Task goal: Only lines holding the word "deskN" are needed; copy each of them from the material.
────────────────────
-- ==== Sys2Proof/Machine/Engines.lean ====
section
/-! DEFINITION. The copy engines: operations, delivery of sectors, level transfer, collective steps, and the events of a channel
(19_transfer.md R309 to R327, R418; 07_memory.md R118, R127 to R130). -/

namespace Sys2Proof.Machine

/-! ## Channels and engines (R309) -/

/-- Key of a channel: desk, logical die, engine, channel. -/
def chanKey (desk die e c : Nat) : Nat := desk * 4096 + die * 64 + e * 4 + c
/-- Desk of a channel. -/
def chanDesk (k : Nat) : Nat := k / 4096
/-- Logical die of a channel's engine. -/
def chanDie (k : Nat) : Nat := k % 4096 / 64
/-- Engine of a channel, 0 to 15. -/
def chanEngine (k : Nat) : Nat := k % 64 / 4

/-- A channel. -/
def State.chan (s : State) (k : Nat) : Chan := s.chans.get {} k
/-- Delayed requests enter a queue as it has room (R287). -/
def Chan.refill (c : Chan) : Chan :=
  if c.delayed.isEmpty then c else { c with queue := c.queue ++ c.delayed.take (16 - c.queue.length), delayed := c.delayed.drop (16 - c.queue.length) }
/-- Updates a channel. -/
def State.updChan (s : State) (k : Nat) (f : Chan → Chan) : State := { s with chans := s.chans.put {} k (f (s.chan k)).refill }
/-- Updates the operation of a channel. -/
def State.updEng (s : State) (k : Nat) (f : EngOp → EngOp) : State := s.updChan k fun c => { c with op := c.op.map f }

/-- Effect and availability offsets of an engine's access to a slice (R309, Table 19-3). -/
def engLat (chan core : Nat) : Nat × Nat :=
  let e := chanEngine chan
  let col := if e < 8 then 0 else 10
  let d := fun x y : Nat => if x < y then y - x else x - y
  let h := d (e % 8) (core % 512 % 88 / 11) + d col (core % 512 % 88 % 11)
  if coreDie core = chanDie chan then (12 + h, 24 + 2 * h) else (48 + h, 96 + 2 * h)

/-- Requester number of an engine in the slot calendar. -/
def engReq (chan : Nat) : Nat := 512 + chanDie chan * 16 + chanEngine chan

/-- A calendar slot for an engine's access (R110). -/
def State.engSlot (s : State) (chan pa ready : Nat) : Nat × State :=
  s.takeSlot (engReq chan) (· == .engine (chanDie chan * 16 + chanEngine chan)) pa ready

/-- Latencies of an engine to a stack (R315). -/
def engStack (chan pa : Nat) : Nat × Nat := if pa / 2 ^ 36 % 8 / 2 = chanDie chan then (64, 640) else (112, 736)

/-- The requester of a channel's bank uses (R126). -/
def engUser (chan : Nat) : User := { cls := 2, place := chan % 64 }

/-! ## Places -/

/-- Where an address of an operation leads. -/
def State.engLocate (s : State) (r : EngReq) (va : Nat) : Except Nat Loc := s.locate r.view (s.deskN r.desk) va

/-- The tree of a request: that of the wave that issued it, or of the chorus task that times it (R316). -/
def State.reqTree (s : State) (r : EngReq) : Option Tree := if r.core.isSome || r.start.isSome then s.tree? r.tree else none

/-- Whether a request runs in chorus mode. -/
def State.engC (s : State) (r : EngReq) : Bool := r.start.isSome || (match s.reqTree r with | some t => t.cmode | none => false)

/-- The error an operation meets at a byte (R284): XLATE, PERM, or MEMERR. A row whose address comes to lie in the local alias leads nowhere: only the
packet's own fields name a core's slice by it (R419). -/
def State.engError (s : State) (r : EngReq) (need : Need) (va : Nat) : Option Nat :=
  if va < 0x400000 then some XLATE else
  match s.accessFault r.view (s.deskN r.desk) need 1 va with
  | some (c, _) => some c
  | none => if s.badVa r.view (s.deskN r.desk) va (need == .write) then some MEMERR else none

/-- A byte as an engine reads it (R111): for a wave outside chorus mode as committed through the quantum in which the operation issued (R118). -/
def State.engByte (s : State) (r : EngReq) (va : Nat) : Byte :=
  match s.engLocate r va with
  | .ok l => s.byteAtLoc (r.core.isSome && r.start.isNone) l
  | .error _ => 0

/-- Writes a byte for every observer (R111). -/
def State.engPut (s : State) (r : EngReq) (va : Nat) (b : Byte) : State :=
  match s.engLocate r va with
  | .ok (.slice c o) => s.slicePutAll (sliceKey c o) [b]
  | .ok (.page x) => { s with mem := Store.put emptyByte s.mem (x.writeFrame + x.off) b }
  | .error _ => s

/-- A destination word as a combine finds it: as an atomic does (R111, R326). -/
def State.engWord (s : State) (r : EngReq) (va : Nat) : Nat :=
  s.atomicRead r.view (s.deskN r.desk) 4 va

/-! ## Planning (R312, R323, R326) -/

/-- Groups consecutive bytes of one destination sector (R129): `xs` lists destination and source bytes in delivery order. -/
def sectorsOf (copy : Bool) : List (Nat × Nat) → List Sector
  | [] => []
  | (d, x) :: r =>
    match sectorsOf copy r with
    | y :: ys => if y.dst.headD 0 / 32 = d / 32 then { y with dst := d :: y.dst, src := if copy then x :: y.src else [] } :: ys
      else { dst := [d], src := if copy then [x] else [] } :: y :: ys
    | [] => [{ dst := [d], src := if copy then [x] else [] }]

/-- The bytes of one row: destination and source base, length. -/
def rowBytes (d x n : Nat) : List (Nat × Nat) := (List.range n).map fun i => (d + i, x + i)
────────────────────
Task output:
def State.engLocate (s : State) (r : EngReq) (va : Nat) : Except Nat Loc := s.locate r.view (s.deskN r.desk) va
  match s.accessFault r.view (s.deskN r.desk) need 1 va with
  | none => if s.badVa r.view (s.deskN r.desk) va (need == .write) then some MEMERR else none
  s.atomicRead r.view (s.deskN r.desk) 4 va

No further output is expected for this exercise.